The new offering adds to the firm’s suite of tactically managed multi-asset products
Russell Investments Canada, which manages a portion of the global firm's $171 billion of assets, recently introduced its new Multi-Asset Income Strategy (MAIS) fund. It aims to provide investors with long-term capital growth while minimizing drawdowns.
According to the firm, MAIS aims for a long-term target via exposure to various asset classes, which include equities, fixed income, real assets, and absolute return portfolio segments. Through adjustments in the portfolio’s asset allocation, strategies, and exposures, the fund managers are able to control risks and take advantage of market opportunities.

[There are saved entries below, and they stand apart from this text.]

-- ==== Sys2Proof/Certificates/Slice0/Obligations.lean ====
section
/-! DEFINITION.  The statements for the provers.  Each says which rules of the manual it formalises; a statement that
rests on a choice of the model names its log entry. -/

namespace Sys2Proof.Machine

/-! ### Terms of the statements -/

/-- Wherever `i` issues as `x` and the state and its operands stand as `ok` says, it answers the completed issue, in which
every active fibre has a result that `res` describes. -/
def CompletesAt (i : Instr) (ok : State → Issue → Prop) (res : Issue → Nat → LaneOut → Prop) : Prop :=
  ∀ s x, Issues s i noExtra x → ok s x →
    ∃ r : Nat → LaneOut, exec i s = .next (x.complete s r) ∧ ∀ g ∈ x.active, res x g (r g)

/-- The same of an instruction whose completion asks nothing of the rest of the state. -/
def CompletesLane (i : Instr) (ok : Issue → Prop) (res : Issue → Nat → LaneOut → Prop) : Prop :=
  CompletesAt i (fun _ => ok) res

/-- A way to read a table of results: of an instruction, the condition on its operands, and the results of its active fibres. -/
abbrev Reading : Type := Instr → (State → Issue → Prop) → (Issue → Nat → LaneOut → Prop) → Prop

/-- A result of one register and nothing else. -/
def OnlyReg (o : LaneOut) (v : Reg) : Prop := o = { d := some v }

/-- Sub-element `e` of the operand that a fibre reads in a format (R106). -/
def elem (x : Issue) (g : Nat) (f : Fmt) (src : Src) (e : Nat) : Nat := subAt f (x.lanes g f src) e

/-- Every active fibre's sources hold a format. -/
def AllHold (f : Fmt) (srcs : List Src) (x : Issue) : Prop := ∀ g ∈ x.active, ∀ a ∈ srcs, Holds x g f a

/-- Every active fibre's sources can be read. -/
def AllReadable (srcs : List Src) (x : Issue) : Prop := ∀ g ∈ x.active, ∀ a ∈ srcs, Readable x g a

/-- The sources of a base word can be read in one format that `allow` admits (R132). -/
def BaseHold (allow : Fmt → Bool) (srcs : List Src) (x : Issue) : Prop :=
  ∀ g ∈ x.active, allow (x.baseFmt g srcs) = true ∧ ∀ a ∈ srcs, Readable x g a ∧ Holds x g (x.baseFmt g srcs) a

/-- R136 and R26: an exact integer in `w` bits: it wraps, or SAT takes it to the range of the reading or of unsigned
numbers. -/
def Narrowed (sat : BitVec 2) (ui : Bool) (w : Nat) (z : Int) (v : Nat) : Prop :=
  v < 2 ^ w
  ∧ (sat = 0 → (2 ^ w : Int) ∣ z - v)
  ∧ (sat = 1 → readInt ui w v = max (intLo ui w) (min (intHi ui w) z))
  ∧ (sat = 2 → (v : Int) = max 0 (min (2 ^ w - 1) z))

/-- A result register whose every sub-element is described. -/
def SubResult (f : Fmt) (o : LaneOut) (p : Nat → Nat → Prop) : Prop :=
  ∃ v : Word, OnlyReg o ⟨v, f⟩ ∧ ∀ e < f.subs, p e (subAt f v.toNat e)

/-- The integer that a fibre reads in a sub-element (R112). -/
def intElem (x : Issue) (g : Nat) (f : Fmt) (ui : Bool) (src : Src) (e : Nat) : Int :=
  readInt ui f.width (elem x g f src e)

/-- A long integer instruction gives the exact value `z` of its sources, narrowed. -/
def IntegerLong (i : Instr) (f : Fmt) (ui : Bool) (srcs : List Src) (z : Issue → Nat → Nat → Int) : Prop :=
  CompletesLane i (AllHold f srcs) fun x g o => SubResult f o fun e v => Narrowed x.sat ui f.width (z x g e) v

/-- A base integer instruction does so in the format of its sources. -/
def IntegerBase (i : Instr) (ui : Bool) (a b : Src) (z : Nat → Int → Int → Int) : Prop :=
  CompletesLane i (BaseHold Fmt.isInt [a, b]) fun x g o =>
    let f := x.baseFmt g [a, b]
    SubResult f o fun e v => Narrowed x.sat ui f.width (z f.width (intElem x g f ui a e) (intElem x g f ui b e)) v

end Sys2Proof.Machine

In response to high equity valuations, the potential for greater market risk, uncertainty in US government policies, and lower expected long-term returns, Russell Investments Canada has also made asset allocation changes to its Multi-Asset Income Strategy, Multi-Asset Growth & Income and Multi-Asset Growth Strategy funds.
“Overall, the changes increase exposure to non-domestic markets, defensive equities, and non-traditional asset classes such as commodities," said Greg Nott, chief investment officer and senior portfolio manager for Canada. He also said that the firm has added new fixed-income assets such as real-return bonds, convertible bonds, and emerging-markets bonds.
According to Russell Investments Canada President David Steele, the firm’s multi-asset portfolios differ from typical balanced funds. Aside from offering exposure to infrastructure, commodities, and other non-traditional asset classes, they are focused on outcomes rather than benchmarks.